* [Goal of the exercise] For the entries that follow, restate word for word the line containing "let y := (byteAt", the line containing "theorem wit_DecodeOfEncode : (Instr.swzinOf", and every line that lies between them.

(Dataset entries)
/-- P6, request 3: the same buffer width, half the size each way (here 8 by 8 as 4 by 4): the nearest texel, whatever
handle the sub-surface has. The texel is the resampling filter's where the implementation has one. -/
theorem test_tcalias_subsurface :
    let e : Entry := ⟨⟨0, .ct32, 1, 3, 3, 0, 0, .empty⟩, .surface 1, ⟨0, 0, 8, 8⟩, [], 2, []⟩
    (after (exec (.tcalias 0 0 (texd 0 1 0 2 2)) { State.reset with tc := [e] })).tc.map
      (fun e => (e.age, e.subs.map fun u => (u.bw, u.w, u.h))) = [(0, [(1, 4, 4)])] := by
  decide +kernel

/-- P5, requests 6 and 7: the ages go up by one; an entry no older than the threshold stays. -/
theorem test_tcage : (after (exec .tcage { State.reset with tc := [target 0 0xA 0] })).tc = [target 0 0xA 1] := by
  decide +kernel

/-- Five targets past the threshold, all of one age: the two earliest go, three stay (44_texture_cache.md R357). -/
theorem test_tcage_evicts_the_earliest :
    (after (exec .tcage { State.reset with tc := [1, 2, 3, 4, 5].map fun h => target 0 h Config.ageMax })).tc =
      [3, 4, 5].map fun h => target 0 h (Config.ageMax + 1) := by
  have h1 : ∀ b h a, (target b h a).isRt = true := fun _ _ _ => rfl
  have h2 : ∀ b h a, (target b h a).age = a := fun _ _ _ => rfl
  have h3 : ∀ b h a, (target b h a).older = target b h (a + 1) := fun _ _ _ => rfl
  change ageAndEvict ([1, 2, 3, 4, 5].map fun h => target 0 h Config.ageMax) = _
  simp [ageAndEvict, evictTargets, evictTextures, removeOldest, liveRt, Config.rtKeep, h1, h2, h3, List.eraseP_cons]

/-- P5, requests 15 and 16. -/
theorem test_tcdrop :
    let s := { State.reset with tc := [target 32 0xB 3, target 96 0xD 0] }
    (after (exec (.tcdrop 0x20 0 true) s)).tc = [target 96 0xD 0] ∧
    (after (exec (.tcdrop 0x20 0 false) s)).tc = s.tc ∧ statusOf (exec (.tcdrop 0x40 0 true) s) = some 0x0000 := by
  decide +kernel

/-- P5, request 18. -/
theorem test_tcpurge : (after (exec .tcpurge { State.reset with tc := [target 0 0xA 0] })).tc = [] := by decide +kernel

/-- V8: the three views of one word. -/
theorem test_views :
    let s := mem (Memory.write32 [] 148 0xAABBCCDD)
    ([.vmrd8 148, .vmrd8 151, .vmrd16 74, .vmrd16 75, .vmrd32 37].map fun i => resultOf (exec i s)) =
    [.byte 0xDD, .byte 0xAA, .half 0xCCDD, .half 0xAABB, .word 0xAABBCCDD] := by
  decide +kernel

/-- V8: the writes, of as many bits as the view has. -/
theorem test_view_writes :
    let s := mem (Memory.write32 [] 148 0xAABBCCDD)
    ([.vmwr8 149 0x1EE, .vmwr16 75 0x54321, .vmwr32 37 7].map fun i => Memory.vm32 (after (exec i s)).mem 37) =
    [0xAABBEEDD, 0x4321CCDD, 7] := by
  decide +kernel

/-- `NOP` (V9). -/
theorem test_nop : statusOf (exec .nop { State.reset with status := 0x0104 }) = some 0x0000 := by decide +kernel

/-- P2, request 2: the cursor in an image. -/
theorem test_save_cursor : cursorBytes ⟨17, 7, true⟩ = [0x01, 0x11, 0x00, 0x07, 0x00] := by decide +kernel

theorem byteAt_tail (n k : Nat) (c : List Byte) : byteAt (List.replicate n 0 ++ c) (n + k) = byteAt c k := by
  rw [byteAt, List.getD_append_right _ _ _ _ (by simp)]; simp [byteAt]

/-- The cursor check of an image whose bytes before the cursor are zero looks at the cursor's bytes. -/
theorem badCursor_tail (c : List Byte) : badCursor (List.replicate cursorOffset 0 ++ c) =
    (let a := (byteAt c 0).toNat
     let x := (byteAt c 2 ++ byteAt c 1).toNat
     let y := (byteAt c 4 ++ byteAt c 3).toNat
     decide (1 < a) || decide (2048 ≤ x) || decide (2048 ≤ y) || (decide (a = 0) && (decide (x ≠ 0) || decide (y ≠ 0)))) := by
  have h0 := byteAt_tail cursorOffset 0 c
  rw [Nat.add_zero] at h0
  simp only [badCursor, imageHalf, Nat.add_assoc, byteAt_tail, h0, Config.coordLimit_eq]

theorem restore_refuses {im : List Byte} {s : State} (h : ¬(im.length = imageSize ∧ badCursor im = false)) :
    statusOf (exec (.restore im) s) = some 0x0110 := by
  show statusOf (execRestore im s) = _
  rw [execRestore, if_neg h]; rfl

/-- V8: images of a wrong length, and with a cursor that is no cursor. -/
theorem test_restore_refuses :
    (∀ n, n ≠ 4195333 → statusOf (exec (.restore (List.replicate n 0)) State.reset) = some 0x0110) ∧
    ∀ c ∈ [[2, 0, 0, 0, 0], [0, 4, 0, 0, 0], [1, 0, 8, 0, 0]],
      statusOf (exec (.restore (List.replicate cursorOffset 0 ++ c)) State.reset) = some 0x0110 := by
  refine ⟨fun n hn => restore_refuses fun h => hn ?_, fun c hc => restore_refuses fun h => absurd h.2 ?_⟩
  · rw [← List.length_replicate (n := n) (a := (0 : Byte))]; exact h.1
  · rw [badCursor_tail]; clear h; revert c; decide +kernel

/-! ### Witnesses for the hypotheses of the statements -/

/-- An answer with a STATUS is a next state. -/
theorem wit_next {i : Instr} {s : State} {c : BitVec 16} (h : statusOf (exec i s) = some c) :
    ∃ t, exec i s = .next t ∧ t.status = c := ⟨_, next_after h⟩

theorem wit_DecodeOfEncode : (Instr.swzinOf .t8 ⟨0, 0, 0, 0⟩ true (List.replicate (2 ^ 32 - 1) 0)).wf = true :=
  test_wf_takes_longest_stream _ _ _

theorem wit_HeaderOfDecode : decode ⟨0x3024, .zero, []⟩ = .ok (.swzinT4hl ⟨0, 0, 0, 0⟩ false []) := by rfl

/-- The operation codes without a format and with one, and the format codes (30_encoding.md R93, R95). -/
abbrev plainOps : List Nat :=
  [0x00, 0x08, 0x09, 0x0A, 0x0C, 0x0D, 0x0E, 0x20, 0x21, 0x28, 0x29, 0x2A, 0x32, 0x40, 0x41, 0x42, 0x43, 0x44, 0x45, 0x46,
    0x50, 0x51]
abbrev formattedOps : List Nat := [0x01, 0x02, 0x03, 0x10, 0x11, 0x12, 0x30, 0x31]
abbrev legalCodes : List Nat := [0x00, 0x01, 0x02, 0x0A, 0x13, 0x14, 0x1B, 0x24, 0x2C, 0x30, 0x31, 0x32, 0x3A]

/-- The six clauses, in their order. -/
theorem wit_RefusedHeaders :
    (∀ op ∈ [0x04, 0x0B, 0x47, 0x52, 0xFF],
      (BitVec.ofNat 16 (op * 256) >>> 8).toNat = op ∧ op ∉ plainOps ∧ op ∉ formattedOps) ∧
    (((0x0140 : BitVec 16) >>> 8).toNat ∈ formattedOps ∧ (0x0140 : BitVec 16) >>> 6 &&& 3 ≠ 0) ∧
    (((0x00C0 : BitVec 16) >>> 8).toNat ∈ plainOps ∧ (0x00C0 : BitVec 16) >>> 6 &&& 3 ≠ 0) ∧
    (((0x0001 : BitVec 16) >>> 8).toNat ∈ plainOps ∧ (0x0001 : BitVec 16) >>> 6 &&& 3 = 0 ∧
      ((0x0001 : BitVec 16) &&& 0x3F).toNat ≠ 0) ∧
    (((0x0103 : BitVec 16) >>> 8).toNat ∈ formattedOps ∧ (0x0103 : BitVec 16) >>> 6 &&& 3 = 0 ∧
      ((0x0103 : BitVec 16) &&& 0x3F).toNat ∉ legalCodes) ∧
    (((0x5100 : BitVec 16) >>> 8).toNat ∈ plainOps ∧ (0x5100 : BitVec 16) >>> 6 &&& 3 = 0 ∧
      ((0x5100 : BitVec 16) &&& 0x3F).toNat = 0) ∧
    (((0x313A : BitVec 16) >>> 8).toNat ∈ formattedOps ∧ (0x313A : BitVec 16) >>> 6 &&& 3 = 0 ∧
      ((0x313A : BitVec 16) &&& 0x3F).toNat ∈ legalCodes) ∧
    (State.reset.withFetchWord 16 0x0400).requests = ⟨0x0400, .zero, []⟩ :: [] := by
  decide +kernel

theorem wit_StepRunsTheDecodedRequest :
    (State.reset.withFetchWord 16 0x3024).requests = ⟨0x3024, .zero, []⟩ :: [] ∧
    decode ⟨0x3024, .zero, []⟩ = .ok (.swzinT4hl ⟨0, 0, 0, 0⟩ false []) ∧ State.reset.requests = [] := ⟨rfl, rfl, rfl⟩

theorem wit_AddressOperations : (1 : BitVec 6) ≠ 0 ∧ (63 : BitVec 6) ≠ 0 := by decide

/-- The last column of a buffer of one page, a T8 page being two units wide. -/
theorem wit_PaddrIsInjective : (1 : BitVec 6) ≠ 0 ∧
    (127 : BitVec 12).toNat < ((1 : BitVec 6).toNat * 64 + (fmt .t8).pw - 1) / (fmt .t8).pw * (fmt .t8).pw ∧
    exec (.paddrOf .t8 127 4095 5 1) State.reset = exec (.paddrOf .t8 127 4095 5 1) State.reset :=
  ⟨by decide, by decide, rfl⟩

theorem wit_PageImage : (1 : BitVec 6) ≠ 0 ∧ (5 * (8 * 8) ≤ 2367 ∧ 2367 < (5 + 32) * (8 * 8)) := by decide

/-- The last block of GSMEM and the block after it. -/
theorem wit_ArenaCheckIsTheBlockCheck : (1 : BitVec 6) ≠ 0 ∧ blockAddr .ct32 7 7 16383 1 = 16383 ∧
    blockAddr .ct32 8 0 16383 1 = 16384 := by decide +kernel

theorem wit_RdtexConvertsTheRawValue : (63 : BitVec 6) ≠ 0 ∧ blockAddr .t8 15 15 16383 63 < 16384 := by decide +kernel

theorem wit_PixelRoundTrip : (1 : BitVec 6) ≠ 0 ∧ blockAddr .t4 31 15 16383 1 < 16384 := by decide +kernel

/-- Each class, the last unit of GSMEM and the first beyond. -/
theorem wit_RdpixReadsTheUnit :
    4 * pixelAddr .ct32 7 7 16383 1 + 4 = 4194304 ∧ 4194304 < 4 * pixelAddr .ct32 8 0 16383 1 + 4 ∧
    2 * pixelAddr .ct16 15 7 16383 1 + 2 = 4194304 ∧ 4194304 < 2 * pixelAddr .ct16 0 8 16383 1 + 2 ∧
    pixelAddr .t8 15 15 16383 1 + 1 = 4194304 ∧ 4194304 < pixelAddr .t8 16 0 16383 1 + 1 ∧
    pixelAddr .t4 31 15 16383 1 / 2 + 1 = 4194304 ∧ 4194304 < pixelAddr .t4 0 16 16383 1 / 2 + 1 := by decide +kernel

/-- The same units as for `RdpixReadsTheUnit`. -/
theorem wit_WrpixWritesTheUnit :
    4 * pixelAddr .ct32 7 7 16383 1 + 4 ≤ 4194304 ∧ 4194304 < 4 * pixelAddr .ct32 8 0 16383 1 + 4 ∧
    2 * pixelAddr .ct16 15 7 16383 1 + 2 ≤ 4194304 ∧ 4194304 < 2 * pixelAddr .ct16 0 8 16383 1 + 2 ∧
    pixelAddr .t8 15 15 16383 1 + 1 ≤ 4194304 ∧ 4194304 < pixelAddr .t8 16 0 16383 1 + 1 ∧
    pixelAddr .t4 31 15 16383 1 / 2 + 1 ≤ 4194304 ∧ 4194304 < pixelAddr .t4 0 16 16383 1 / 2 + 1 := by decide +kernel

/-- The 24-bit plane and the byte above it in one word: the bits meet end to end. -/
theorem wit_PixelNonInterference :
    (∀ n, ¬((footBit .ct24 3 4 0 1 ≤ n ∧ n < footBit .ct24 3 4 0 1 + rawBits .ct24) ∧
      footBit .t8h 3 4 0 1 ≤ n ∧ n < footBit .t8h 3 4 0 1 + rawBits .t8h)) ∧
    (∃ t, exec (.wrpixOf .ct24 3 4 0 1 7) State.reset = .next t ∧ t.status = 0) ∧
    ∃ u, exec (.rdpixOf .t8h 3 4 0 1) State.reset = .next u ∧ u.status = 0 := by
  refine ⟨fun n => ?_, wit_next (by decide +kernel), wit_next (by decide +kernel)⟩
  rw [show footBit .ct24 3 4 0 1 = 1184 by decide +kernel, show footBit .t8h 3 4 0 1 = 1208 by decide +kernel, rawBits]
  omega

/-- A 32-bit palette that ends at entry 255 and lies in the last block; one at the end of the second bank, read in a row;
one whose entry 16 lies past the arena. -/
theorem wit_ClutwrRebuildsThePalette :
    (formatOf (Texd.psm (texd 0 0 0x14 0 0 ||| pal 16383 0 0 15)) = some .t4 ∧ (fmt .t4).pal = 16 ∧
      Texd.cpsm (texd 0 0 0x14 0 0 ||| pal 16383 0 0 15) = 0 ∧ 16 * 15 + 16 ≤ 256 ∧
      Texd.csm (texd 0 0 0x14 0 0 ||| pal 16383 0 0 15) = false ∧
      ∀ i < 16, blockAddr .ct32 (i % 8) (i / 8) 16383 1 < 16384) ∧
    (Texd.cpsm (texd 0 0 0x2C 0 0 ||| pal 0 0xA 1 31) = 0xA ∧ (fmt .t4hh).pal + 16 * 31 ≤ 512 ∧
      Texd.csm (texd 0 0 0x2C 0 0 ||| pal 0 0xA 1 31) = true ∧ Clutd.cbw 0x5081 ≠ 0 ∧
      ∀ i < 16, blockAddr .ct16s (2 * 16 + i) 5 0 1 < 16384) ∧
    ((fmt .t8).pal = 256 ∧ 16 * 0 + 256 ≤ 256 ∧ (16 &&& 0xE7 ||| (16 &&& 0x08) <<< 1 ||| (16 &&& 0x10) >>> 1) = 8 ∧
      16384 ≤ blockAddr .ct32 (8 % 16) (8 / 16) 16383 1) ∧
    State.reset.clutDirty = true ∧ State.reset.clutSnap ≠ some (clutSig 16 0 0) := by
  decide +kernel

theorem wit_ClutwrShortCircuits :
    let d := texd 0 0 0x13 0 0 ||| pal 0 2 1 16
    let s := { State.reset with clutDirty := false, clutSnap := some (clutSig 256 d 0x5081) }
    formatOf (Texd.psm d) = some .t8 ∧ 256 = (fmt .t8).pal ∧ 256 ≠ 0 ∧ Texd.cpsm d = 2 ∧
    16 * (Texd.csa d).toNat + 256 = 512 ∧ Clutd.cbw 0x5081 ≠ 0 ∧ s.clutDirty = false ∧
    s.clutSnap = some (clutSig 256 d 0x5081) := by
  decide +kernel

* [Exercise solution]
     let y := (byteAt c 4 ++ byteAt c 3).toNat
     decide (1 < a) || decide (2048 ≤ x) || decide (2048 ≤ y) || (decide (a = 0) && (decide (x ≠ 0) || decide (y ≠ 0)))) := by
  have h0 := byteAt_tail cursorOffset 0 c
  rw [Nat.add_zero] at h0
  simp only [badCursor, imageHalf, Nat.add_assoc, byteAt_tail, h0, Config.coordLimit_eq]

theorem restore_refuses {im : List Byte} {s : State} (h : ¬(im.length = imageSize ∧ badCursor im = false)) :
    statusOf (exec (.restore im) s) = some 0x0110 := by
  show statusOf (execRestore im s) = _
  rw [execRestore, if_neg h]; rfl

/-- V8: images of a wrong length, and with a cursor that is no cursor. -/
theorem test_restore_refuses :
    (∀ n, n ≠ 4195333 → statusOf (exec (.restore (List.replicate n 0)) State.reset) = some 0x0110) ∧
    ∀ c ∈ [[2, 0, 0, 0, 0], [0, 4, 0, 0, 0], [1, 0, 8, 0, 0]],
      statusOf (exec (.restore (List.replicate cursorOffset 0 ++ c)) State.reset) = some 0x0110 := by
  refine ⟨fun n hn => restore_refuses fun h => hn ?_, fun c hc => restore_refuses fun h => absurd h.2 ?_⟩
  · rw [← List.length_replicate (n := n) (a := (0 : Byte))]; exact h.1
  · rw [badCursor_tail]; clear h; revert c; decide +kernel

/-! ### Witnesses for the hypotheses of the statements -/

/-- An answer with a STATUS is a next state. -/
theorem wit_next {i : Instr} {s : State} {c : BitVec 16} (h : statusOf (exec i s) = some c) :
    ∃ t, exec i s = .next t ∧ t.status = c := ⟨_, next_after h⟩

theorem wit_DecodeOfEncode : (Instr.swzinOf .t8 ⟨0, 0, 0, 0⟩ true (List.replicate (2 ^ 32 - 1) 0)).wf = true :=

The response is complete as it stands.